▸ What is required: Here the job is to return only the lines of the material, exactly, from the first one to the line with "rw [packColour_eq_packControlPoint, packControlPoint_eq_or];".

▸ Entries provided:
=== Section Start ===
-- ==== Sys2Proof/Machine/Dispatch.lean ====
section
/-! DEFINITION. One arm per command: each calls its own meaning (30_encoding.md R82). -/

namespace Sys2Proof.Machine

def exec (i : Instr) (s : State) : Host.Outcome State Fault Refusal :=
  match i with
  | .nop => Sys2Proof.Machine.execNop s
  | .pbuild => Sys2Proof.Machine.execPbuild s
  | .gqry pos => Sys2Proof.Machine.execGqry pos s
  | .pblend4 => Sys2Proof.Machine.execPblend4 s
  | .sample idx => Sys2Proof.Machine.execSample idx s
  | .sampleb idx bri => Sys2Proof.Machine.execSampleb idx bri s
  | .rsweep => Sys2Proof.Machine.execRsweep s
  | .rsweepg => Sys2Proof.Machine.execRsweepg s
  | .rleader => Sys2Proof.Machine.execRleader s
  | .rdist => Sys2Proof.Machine.execRdist s
  | .rconfetti => Sys2Proof.Machine.execRconfetti s
  | .rjuggle => Sys2Proof.Machine.execRjuggle s
  | .rsinelon => Sys2Proof.Machine.execRsinelon s
  | .rcandle => Sys2Proof.Machine.execRcandle s
  | .fade amt => Sys2Proof.Machine.execFade amt s
  | .glitter chance => Sys2Proof.Machine.execGlitter chance s

end Sys2Proof.Machine
end

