-- ==== Sys2Proof/Laws/Bits.lean ====
section
/-! SUPPORT. Words by their bits: packed bytes as shifts, the bit a write of an entry sets, the bits a narrow register
keeps. -/

namespace Sys2Proof.Machine

/-- A packed control point as the shifts of 30_encoding.md R86. -/
theorem packControlPoint_eq_or (pos r g b : Byte) :
    packControlPoint ⟨pos, r, g, b⟩ =
      (pos.setWidth 32 <<< 24) ||| (r.setWidth 32 <<< 16) ||| (g.setWidth 32 <<< 8) ||| b.setWidth 32 := by
  unfold packControlPoint; ext i hi
  simp only [BitVec.getElem_append, BitVec.getElem_or, BitVec.getElem_shiftLeft, BitVec.getElem_setWidth]
  interval_cases i <;> simp

/-- A packed colour is a control point at position 0. -/
theorem packColour_eq_packControlPoint (c : Colour) : packColour c = packControlPoint ⟨0, c⟩ := rfl

theorem packColour_eq_or (r g b : Byte) :
    packColour ⟨r, g, b⟩ = (r.setWidth 32 <<< 16) ||| (g.setWidth 32 <<< 8) ||| b.setWidth 32 := by
  rw [packColour_eq_packControlPoint, packControlPoint_eq_or]; simp

/-- A command word as its fields shifted into place (30_encoding.md R80). -/
theorem packCommand_eq_or (op i1 i0 : Byte) :
    packCommand op i1 i0 = (op.setWidth 32 <<< 24) ||| (i1.setWidth 32 <<< 8) ||| i0.setWidth 32 := by
  rw [show packCommand op i1 i0 = packControlPoint ⟨op, 0, i1, i0⟩ from rfl, packControlPoint_eq_or]; simp

/-- A write to `LUT[k]` sets `LUTV[k]` (10_state.md R27). -/
theorem getLsbD_setBit_same (l : Half) {k : Nat} (hk : k < 16) : (l ||| ((1 : Half) <<< k)).getLsbD k = true := by
  simp [hk]

/-- It leaves the other bits alone. -/
theorem getLsbD_setBit_other (l : Half) {k j : Nat} (h : j ≠ k) :
    (l ||| ((1 : Half) <<< k)).getLsbD j = l.getLsbD j := by
  rw [show (1 : Half) = 1#16 from rfl, BitVec.getLsbD_or, BitVec.getLsbD_shiftLeft, BitVec.getLsbD_one]
  by_cases hj : j < k
  · simp [hj]
  · simp [show ¬ j - k = 0 by omega]

/-- What an 8-bit register keeps of a word (20_memory.md R68). -/
theorem setWidth_byte_word (v : Word) : (v.setWidth 8).setWidth 32 = v &&& 0x000000FF := by
  ext i hi
  simp only [BitVec.getElem_setWidth, BitVec.getElem_and, BitVec.getLsbD_setWidth]
  interval_cases i <;> simp

/-- What a 16-bit register keeps of a word. -/
theorem setWidth_half_word (v : Word) : (v.setWidth 16).setWidth 32 = v &&& 0x0000FFFF := by
  ext i hi
  simp only [BitVec.getElem_setWidth, BitVec.getElem_and, BitVec.getLsbD_setWidth]
  interval_cases i <;> simp

end Sys2Proof.Machine
end

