theorem raiseFault_clearsNothing (code : FaultCode) (info : Nat) (word : Word) (s : State) :
    ClearsNothing s (raiseFault code info word s) where
  fault _ := raiseFault_fault ..
  lutv _ hk := by rwa [raiseFault_lutv]
  sprev hp := by rwa [raiseFault_sprev]

theorem hostRead_clearsNothing (a : Addr) (s : State) : ClearsNothing s (hostRead a s) := by
  unfold hostRead
  split
  · exact { ClearsNothing.refl s with }
  · exact { raiseFault_clearsNothing .eAddr a.toNat 0 s with }

/-- A host write of a palette entry only adds a bit to `LUTV`. -/
theorem writeTarget_clearsNothing {v : Word} {tgt : Target} {s t : State} (h : writeTarget s v tgt = some t) :
    ClearsNothing s t := by
  obtain ⟨-, -, -, hfault, -, -, hsprev⟩ := writeTarget_frame h
  refine ⟨hfault.trans, fun j hj => ?_, fun hp => hsprev ▸ hp⟩
  cases tgt
  case lut k => rw [writeTarget_lut_lutv h, BitVec.getLsbD_or, hj, Bool.true_or]
  all_goals cases h <;> exact hj

theorem hostStore_clearsNothing (a : Addr) (v : Word) (s : State) : ClearsNothing s (hostStore a v s) := by
  unfold hostStore
  split
  · exact .refl s
  · split
    · next t ht =>
      obtain ⟨tgt, -, hstored⟩ := Option.bind_eq_some_iff.mp ht
      exact writeTarget_clearsNothing hstored
    · exact raiseFault_clearsNothing ..

/-- A full palette has every bit any palette has. -/
theorem getLsbD_full_of_getLsbD {l : Half} {k : Nat} (h : l.getLsbD k = true) : (0xFFFF : Half).getLsbD k = true := by
  have hfull : (0xFFFF : Half) = BitVec.allOnes 16 := rfl
  rw [hfull, BitVec.getLsbD_allOnes, decide_eq_true_eq]
  exact BitVec.lt_of_getLsbD h

/-- The commands that write `LUTV` fill it, the one that writes `SPREV` sets its valid bit. -/
theorem effectOf_clearsNothing (i : Instr) (s : State) : ClearsNothing s (effectOf i s) := by
  refine ⟨fun hf => by simpa only [effectOf_frame i s] using hf, fun k hk => ?lutv, fun hp => ?sprev⟩
  case lutv =>
    cases i
    case pbuild => exact getLsbD_full_of_getLsbD hk
    case pblend4 => exact getLsbD_full_of_getLsbD hk
    all_goals exact hk
  case sprev =>
    cases i
    case rsinelon => rfl
    all_goals exact hp

theorem hang_clearsNothing (bounds : List Nat) (i : Instr) (s : State) :
    ClearsNothing s (hang bounds (waitingOf i s)) := by
  constructor <;> simp

theorem exec_clearsNothing {i : Instr} {s t : State} (h : exec i s = .next t) : ClearsNothing s t := by
  rcases exec_cases h with ⟨-, rfl⟩ | ⟨-, code, info, -, rfl⟩ | ⟨-, -, -, rfl⟩ | ⟨-, -, -, rfl⟩
  · exact .refl t
  · exact raiseFault_clearsNothing ..
  · exact effectOf_clearsNothing i s
  · exact hang_clearsNothing _ i s

theorem step_clearsNothing {s t : State} (hrst : ∀ rest, s.host ≠ .rst :: rest) (h : step s = .next t) :
    ClearsNothing s t := by
  rcases step_cases h with ⟨-, -, rfl⟩ | ⟨rest, hh, -⟩ | ⟨-, a, rest, -, rfl⟩ | ⟨-, a, v, rest, -, -, rfl⟩ |
    ⟨-, -, v, rest, -, rfl⟩ | ⟨-, -, v, rest, why, -, -, rfl⟩ | ⟨-, -, v, rest, i, -, -, he⟩
  · exact .refl t
  · exact absurd hh (hrst rest)
  · exact .of_takeRequest (hostRead_clearsNothing ..)
  · exact .of_takeRequest (hostStore_clearsNothing ..)
  · exact .of_takeRequest (.refl _)
  · exact .of_takeRequest (raiseFault_clearsNothing ..)
  · exact .of_takeRequest (exec_clearsNothing he)

theorem assertReset_busyPin (s : State) : (assertReset s).busyPin = false := by
  rw [State.busyPin, statusWord_assertReset]; rfl

theorem assertReset_faultPin (s : State) : (assertReset s).faultPin = false := by
  rw [State.faultPin, statusWord_assertReset]; rfl

/-- Settles O11: a reset request comes before every look at `BUSY` and `FAULT`, and no other request clears what reset
alone clears. -/
theorem resetAloneClears : Obligations.ResetAloneClears := by
  refine ⟨fun s rest hh => ⟨_, step_rst hh, rfl, assertReset_busyPin _, assertReset_faultPin _⟩,
    fun s t hrst h => ?_⟩
  obtain ⟨hfault, hlutv, hsprev⟩ := step_clearsNothing hrst h
  exact ⟨hfault, hlutv, hsprev⟩

/-! ### The full-frame commands (R200) -/

/-- A command that ends with both `FAULT` and `BUSY` at 0 has passed its checks, got its answers and had its effect. -/
theorem exec_completed {i : Instr} {s t : State} (h : exec i s = .next t) (hf : t.fault = false) (hb : t.busy = false) :
    s.fault = false ∧ checkOf i s = none ∧ answersAll s.source (boundsOf i s).length = true ∧ t = effectOf i s := by
  rcases exec_cases h with ⟨hfrozen, rfl⟩ | ⟨-, code, info, -, rfl⟩ | hdone | ⟨-, -, -, rfl⟩
  · exact absurd (hf.symm.trans hfrozen) Bool.false_ne_true
  · simp at hf
  · exact hdone
  · simp at hb

section OldBuffer
variable (i : Instr) (s : State) (old : List Colour)

/-- No check looks at the buffer. -/
theorem checkOf_withPix : checkOf i { s with pix := old } = checkOf i s := by cases i <;> rfl

/-- No bound depends on the buffer. -/
theorem boundsOf_withPix : boundsOf i { s with pix := old } = boundsOf i s := by cases i <;> rfl

variable {i}

/-- Each full-frame command paints every pixel before anything reads one: `RSWEEPG` sweeps before its glitter step. -/
theorem effectOf_withPix_of_fullFrame
    (hi : i = .rsweep ∨ i = .rsweepg ∨ i = .rleader ∨ i = .rdist ∨ i = .rcandle) :
    effectOf i { s with pix := old } = effectOf i s := by
  rcases hi with rfl | rfl | rfl | rfl | rfl <;> rfl

end OldBuffer

/-- Settles O47: neither the check, nor the draws, nor the effect of a full-frame command depends on the old buffer. -/
theorem fullFrameCommandsIgnoreTheOldBuffer : Obligations.FullFrameCommandsIgnoreTheOldBuffer := by
  intro i s t old hi hf h ht hb
  obtain ⟨-, hcheck, hdraws, rfl⟩ := exec_completed h ht hb
  rw [← effectOf_withPix_of_fullFrame s old hi]
  exact exec_of_check_none hf ((checkOf_withPix i s old).trans hcheck) (by rwa [boundsOf_withPix])
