/-- A running slot raises a fault of fetch or decode, which writes the FAULT registers alone, or executes at the advanced
`pc` an instruction that its word encodes. -/
theorem stepInstr_effects {s t : State} (hs : s.fault = none) (h : stepInstr s = .next t) :
    (∃ f : FaultRecord, f.fits ∧ f.pc = s.pc ∧ t = { s with fault := some f }) ∨
    (∃ i, s.pc.toNat ≤ 0xFFE ∧ decode (encode i) = .ok i ∧ exec i s.advancePc = .next t) := by
  rcases stepInstr_cases s hs with ⟨hpc, hfetch⟩ | ⟨_, w, r, _, hw, hdecode⟩ | ⟨hpc, w, i, _, hw, hexec⟩
  · rw [hfetch] at h; cases h
    refine .inl ⟨⟨.addressOutOfRange, s.pc, 0, BitVec.ofNat 16 (max s.pc.toNat memSize)⟩, ⟨.inl rfl, ?_⟩, rfl, rfl⟩
    have := s.pc.isLt
    simp only [memSize, BitVec.toNat_ofNat]; omega
  · rw [hdecode] at h; cases h
    exact .inl ⟨⟨.unknownOpcode, s.pc, w, 0⟩, ⟨decode_error hw ▸ hw, rfl⟩, rfl, rfl⟩
  · exact .inr ⟨i, hpc, decode_encode (wellFormed_of_decode hw), hexec ▸ h⟩

/-! ## The invariants at the start (70_reset_and_hazards.md R271, R272) -/

/-- The initial state of an image that fits meets every invariant, whatever host moves are pending and however many free
values have been drawn: no invariant looks at either. -/
theorem init_inv {p : Params} (h : p.image.length ≤ maxImage) (moves : List HostInput) (d : Draws) :
    (((State.init p).setInputs moves).setDraws d).Inv where
  memory := ⟨initMemory_wf p h, h⟩
  pc := by
    have hreset : State.reset.PcInv := ⟨by decide, by decide⟩
    exact ⟨hreset.pc_le, hreset.entries_le⟩
  pending := fun hvalid => by cases hvalid
  fault := fun f hf => by cases hf
  tick := trivial

/-- A construction the host accepts is `init` of an image that fits (R68, R270). -/
theorem construct_eq_next {p : Params} {s : State} (h : construct p = .next s) :
    p.image.length ≤ maxImage ∧ s = State.init p := by
  unfold construct at h
  split at h
  · next himage => cases h; exact ⟨himage, rfl⟩
  · cases h

/-- Settles O56: reset is the construction with the default parameters, and construction is `init` of an image that
fits. -/
theorem invAtReset : Obligations.InvAtReset := by
  refine ⟨?_, fun p s h => ?_⟩
  · exact init_inv (p := defaultParams) (Nat.zero_le _) [] State.reset.draws
  · obtain ⟨himage, rfl⟩ := construct_eq_next h
    exact init_inv himage [] State.reset.draws

/-! ## `pc` and the return addresses (10_state.md R24) -/

/-- A running slot keeps the bounds of R24: it executes at an advanced `pc` of 2 to 0x1000, where `ExecEffect` bounds
what every instruction leaves. -/
theorem stepInstr_pcInv {s t : State} (hs : s.fault = none) (hinv : s.PcInv) (h : stepInstr s = .next t) : t.PcInv := by
  obtain ⟨hpc, hentries⟩ := hinv
  rcases stepInstr_effects hs h with ⟨f, _, _, rfl⟩ | ⟨i, hlow, _, hexec⟩
  · exact ⟨hpc, hentries⟩
  · have hadv : s.advancePc.pc.toNat = s.pc.toNat + 2 := by
      rw [State.advancePc_pc, BitVec.toNat_add, show BitVec.toNat (2 : Word) = 2 from rfl]; omega
    obtain ⟨hentries', hpc'⟩ := (exec_effect i _ t hexec).bounds hentries (by omega) (by omega)
    exact ⟨hpc', hentries'⟩

/-- Settles O52: a slot is the one part of a step that moves `pc` or the stack, beside the reset. -/
theorem pcInvIsKept : Obligations.PcInvIsKept := by
  intro s t hinv hstep
  refine step_keeps State.PcInv ?setTick ?setInputs ?keypadPhase ?decayTimers ?slot ?reset s t hinv hstep
  case setTick => exact fun u p hu => ⟨hu.pc_le, hu.entries_le⟩
  case setInputs => exact fun u l hu => ⟨hu.pc_le, hu.entries_le⟩
  case keypadPhase => exact fun u ev _ hu => ⟨hu.pc_le, hu.entries_le⟩
  case decayTimers => exact fun u hu => ⟨hu.pc_le, hu.entries_le⟩
  case slot => exact fun u v hrun hu hslot => stepInstr_pcInv hrun hu hslot
  case reset => exact fun u l d _ himage => (init_inv himage l d).pc

/-! ## The PendingKeyWait record (10_state.md R32, 45_keypad.md R200 to R202) -/

/-- Phase 1 ages a valid record (R200). -/
theorem Keypad.age_pending_of_valid {k : Keypad} (h : k.pending.valid = true) :
    k.age.pending = { k.pending with age := ageStep k.pending.age } := if_pos h

/-- Phase 1 leaves a consumed record as it is (R200). -/
theorem Keypad.age_pending_of_not_valid {k : Keypad} (h : k.pending.valid = false) : k.age.pending = k.pending :=
  if_neg (by simp [h])

/-- Phase 1 ages the record with its key, and keeps the order of the ages. -/
theorem Keypad.age_pendingFits {k : Keypad} (h : k.PendingFits) : k.age.PendingFits := by
  intro hvalid
  cases hk : k.pending.valid with
  | false =>
    rw [Keypad.age_pending_of_not_valid hk, hk] at hvalid
    cases hvalid
  | true =>
    obtain ⟨hage, hmin⟩ := h hk
    simp only [Keypad.age_pending_of_valid hk, Keypad.age_pressAge, hage, ageStep_toNat, true_and]
    intro j
    have := hmin j
    omega

/-- A press makes its key the record's, both at age 0; a release touches neither the record nor a press age. -/
theorem Keypad.event_pendingFits {k : Keypad} (h : k.PendingFits) (e : KeyEvent) : (k.event e).PendingFits := by
  obtain ⟨key, kind⟩ := e
  cases kind with
  | pressed =>
    intro _
    refine ⟨?_, fun j => Nat.zero_le _⟩
    exact (Keypad.event_pressAge k _ key).trans (if_pos rfl)
  | released => exact h

/-- Phases 1 and 2 keep the record that of the latest press. -/
theorem Keypad.update_pendingFits {k : Keypad} (h : k.PendingFits) (events : List KeyEvent) :
    (k.update events).PendingFits :=
  List.foldlRecOn events Keypad.event (Keypad.age_pendingFits h) fun _ hk e _ => Keypad.event_pendingFits hk e

/-- A consumed record is not valid (R209). -/
theorem Keypad.consume_pendingFits (k : Keypad) : k.consume.PendingFits := fun hvalid => by cases hvalid

/-- A running slot leaves the keypad block as it is or consumes the record. -/
theorem stepInstr_pendingInv {s t : State} (hs : s.fault = none) (hinv : s.PendingInv) (h : stepInstr s = .next t) :
    t.PendingInv := by
  rcases stepInstr_effects hs h with ⟨f, _, _, rfl⟩ | ⟨i, _, _, hexec⟩
  · exact hinv
  · unfold State.PendingInv at hinv ⊢
    rcases (exec_effect i _ t hexec).keypad_or with hsame | hconsumed
    · rw [hsame]; exact hinv
    · rw [hconsumed]; exact Keypad.consume_pendingFits _

/-- Settles O53: the keypad phases age the record with its key or give it the last press, and a slot at most consumes
it. -/
theorem pendingInvIsKept : Obligations.PendingInvIsKept := by
  intro s t hinv hstep
  refine step_keeps State.PendingInv ?setTick ?setInputs ?keypadPhase ?decayTimers ?slot ?reset s t hinv hstep
  case setTick => exact fun u p hu => hu
  case setInputs => exact fun u l hu => hu
  case keypadPhase => exact fun u ev _ hu => Keypad.update_pendingFits hu ev
  case decayTimers => exact fun u hu => hu
  case slot => exact fun u v hrun hu hslot => stepInstr_pendingInv hrun hu hslot
  case reset => exact fun u l d _ himage => (init_inv himage l d).pending

/-! ## Memory, FAULT registers and the place in the tick: the other invariants a run keeps -/

/-- A running slot keeps memory in its canonical form and the image kept for a reset. -/
theorem stepInstr_memInv {s t : State} (hs : s.fault = none) (hinv : s.MemInv) (h : stepInstr s = .next t) :
    t.MemInv := by
  refine ⟨?_, (stepInstr_params hs h).symm ▸ hinv.image_fits⟩
  rcases stepInstr_effects hs h with ⟨f, _, _, rfl⟩ | ⟨i, _, _, hexec⟩
  · exact hinv.mem_wf
  · exact (exec_effect i _ t hexec).mem_wf hinv.mem_wf

/-- Every step keeps memory in its canonical form and the image in bounds (R50, R68). -/
theorem step_memInv {s t : State} (hinv : s.MemInv) (hstep : step s = .next t) : t.MemInv := by
  refine step_keeps State.MemInv ?setTick ?setInputs ?keypadPhase ?decayTimers ?slot ?reset s t hinv hstep
  case setTick => exact fun u p hu => ⟨hu.mem_wf, hu.image_fits⟩
  case setInputs => exact fun u l hu => ⟨hu.mem_wf, hu.image_fits⟩
  case keypadPhase => exact fun u ev _ hu => ⟨hu.mem_wf, hu.image_fits⟩
  case decayTimers => exact fun u hu => ⟨hu.mem_wf, hu.image_fits⟩
  case slot => exact fun u v hrun hu hslot => stepInstr_memInv hrun hu hslot
  case reset => exact fun u l d _ himage => (init_inv himage l d).memory

/-- What a running slot leaves in the FAULT registers is nothing, or a fault of the table of R241 at `pc`. -/
theorem stepInstr_faultInv {s t : State} (hs : s.fault = none) (h : stepInstr s = .next t) : t.FaultInv := by
  intro g hg
  rcases stepInstr_effects hs h with ⟨f, hfits, hpc, rfl⟩ | ⟨i, _, hdecode, hexec⟩
  · cases hg; exact ⟨hpc, hfits⟩
  · rcases (exec_effect i _ t hexec).fault_or with hsame | ⟨f, hf, hpc, hfits⟩
    · rw [hsame, State.advancePc_fault, hs] at hg; cases hg
    · rw [hf] at hg; cases hg; exact ⟨hpc, hfits hdecode⟩

/-- Every step keeps the FAULT registers those of a fault at `pc` that fits R241 (R243, R244). -/
theorem step_faultInv {s t : State} (hinv : s.FaultInv) (hstep : step s = .next t) : t.FaultInv := by
  refine step_keeps State.FaultInv ?setTick ?setInputs ?keypadPhase ?decayTimers ?slot ?reset s t hinv hstep
  case setTick => exact fun u p hu => hu
  case setInputs => exact fun u l hu => hu
  case keypadPhase => exact fun u ev _ hu => hu
  case decayTimers => exact fun u hu => hu
  case slot => exact fun u v hrun _ hslot => stepInstr_faultInv hrun hslot
  case reset => exact fun u l d _ himage => (init_inv himage l d).fault

/-- A state at the boundary is in order. -/
theorem State.tickInv_of_boundary {s : State} (h : s.tick = .boundary) : s.TickInv := by
  simp [State.TickInv, h]

/-- The end of a slot, with no more slots left than the tick has: a fault and the last slot end the tick (R99, R106). -/
theorem State.closeSlot_tickInv {s : State} {left : Nat} (h : left ≤ s.config.ipt.toNat) :
    (s.closeSlot left).TickInv := by
  unfold State.closeSlot
  split
  · exact State.tickInv_of_boundary rfl
  · next hrun =>
    split
    · exact State.tickInv_of_boundary rfl
    · next hleft => exact ⟨by simpa [State.halted] using hrun, Nat.pos_of_ne_zero hleft, h⟩

/-- A slot inside a tick leaves the tick in order. -/
theorem State.slotInTick_tickInv {s t : State} {n : Nat} (hn : n ≤ s.config.ipt.toNat) (h : s.slotInTick n = .next t) :
    t.TickInv := by
  unfold State.slotInTick at h
  split at h
  · cases h; exact State.tickInv_of_boundary rfl
  · next hrun =>
    have hs : s.fault = none := by simpa [State.halted] using hrun
    cases n with
    | zero => cases h; exact State.tickInv_of_boundary rfl
    | succ left =>
      obtain ⟨u, hu⟩ := stepInstr_next s
      simp only [hu] at h; cases h
      have hconfig : u.config = s.config := congrArg Params.config (stepInstr_params hs hu)
      exact State.closeSlot_tickInv (by rw [hconfig]; omega)

/-- The first step of a tick leaves the tick in order; a halted core stays at its boundary (R245). -/
theorem State.beginTick_tickInv {s t : State} {events : List KeyEvent} (hs : s.tick = .boundary)
    (h : s.beginTick events = .next t) : t.TickInv := by
  unfold State.beginTick at h
  split at h
  · cases h; exact State.tickInv_of_boundary hs
  · exact State.slotInTick_tickInv (Nat.le_refl _) h

/-- Every step keeps the tick in order (R99, R106). -/
theorem step_tickInv {s t : State} (hinv : s.TickInv) (hstep : step s = .next t) : t.TickInv := by
  rcases step_cases s with ⟨n, hs, e⟩ | ⟨hs, _, e⟩ | ⟨hs, ev, rest, _, e⟩ | ⟨_, rest, _, e⟩ | ⟨hs, _, _, rest, _, e⟩ <;>
    rw [e] at hstep
  · have hn : n ≤ s.config.ipt.toNat := by
      rw [State.TickInv, hs] at hinv
      exact hinv.2.2
    exact State.slotInTick_tickInv hn hstep
  · exact State.beginTick_tickInv hs hstep
  · exact State.beginTick_tickInv (s := s.setInputs rest) hs hstep
  · rcases (s.setInputs rest).restart_cases with ⟨himage, hr⟩ | ⟨_, hr⟩ <;> rw [hr] at hstep <;> cases hstep
    exact (init_inv himage _ _).tick
  · cases hstep; exact State.tickInv_of_boundary hs

/-- Every step keeps all the invariants. -/
theorem step_inv {s t : State} (hinv : s.Inv) (hstep : step s = .next t) : t.Inv where
  memory := step_memInv hinv.memory hstep
  pc := pcInvIsKept s t hinv.pc hstep
  pending := pendingInvIsKept s t hinv.pending hstep
  fault := step_faultInv hinv.fault hstep
  tick := step_tickInv hinv.tick hstep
=== Section End ===
▸ Answer section:
-- ==== Sys2Proof/Machine/Dispatch.lean ====
section
/-! DEFINITION. One arm per command: each calls its own meaning (30_encoding.md R82). -/

namespace Sys2Proof.Machine

def exec (i : Instr) (s : State) : Host.Outcome State Fault Refusal :=
  match i with
  | .nop => Sys2Proof.Machine.execNop s
  | .pbuild => Sys2Proof.Machine.execPbuild s
  | .gqry pos => Sys2Proof.Machine.execGqry pos s
  | .pblend4 => Sys2Proof.Machine.execPblend4 s
  | .sample idx => Sys2Proof.Machine.execSample idx s
  | .sampleb idx bri => Sys2Proof.Machine.execSampleb idx bri s
  | .rsweep => Sys2Proof.Machine.execRsweep s
  | .rsweepg => Sys2Proof.Machine.execRsweepg s
  | .rleader => Sys2Proof.Machine.execRleader s
  | .rdist => Sys2Proof.Machine.execRdist s
  | .rconfetti => Sys2Proof.Machine.execRconfetti s
  | .rjuggle => Sys2Proof.Machine.execRjuggle s
  | .rsinelon => Sys2Proof.Machine.execRsinelon s
  | .rcandle => Sys2Proof.Machine.execRcandle s
  | .fade amt => Sys2Proof.Machine.execFade amt s
  | .glitter chance => Sys2Proof.Machine.execGlitter chance s

end Sys2Proof.Machine
end

-- ==== Sys2Proof/Laws/Bits.lean ====
section
/-! SUPPORT. Words by their bits: packed bytes as shifts, the bit a write of an entry sets, the bits a narrow register
keeps. -/

namespace Sys2Proof.Machine

/-- A packed control point as the shifts of 30_encoding.md R86. -/
theorem packControlPoint_eq_or (pos r g b : Byte) :
    packControlPoint ⟨pos, r, g, b⟩ =
      (pos.setWidth 32 <<< 24) ||| (r.setWidth 32 <<< 16) ||| (g.setWidth 32 <<< 8) ||| b.setWidth 32 := by
  unfold packControlPoint; ext i hi
  simp only [BitVec.getElem_append, BitVec.getElem_or, BitVec.getElem_shiftLeft, BitVec.getElem_setWidth]
  interval_cases i <;> simp

/-- A packed colour is a control point at position 0. -/
theorem packColour_eq_packControlPoint (c : Colour) : packColour c = packControlPoint ⟨0, c⟩ := rfl

theorem packColour_eq_or (r g b : Byte) :
    packColour ⟨r, g, b⟩ = (r.setWidth 32 <<< 16) ||| (g.setWidth 32 <<< 8) ||| b.setWidth 32 := by
  rw [packColour_eq_packControlPoint, packControlPoint_eq_or]; simp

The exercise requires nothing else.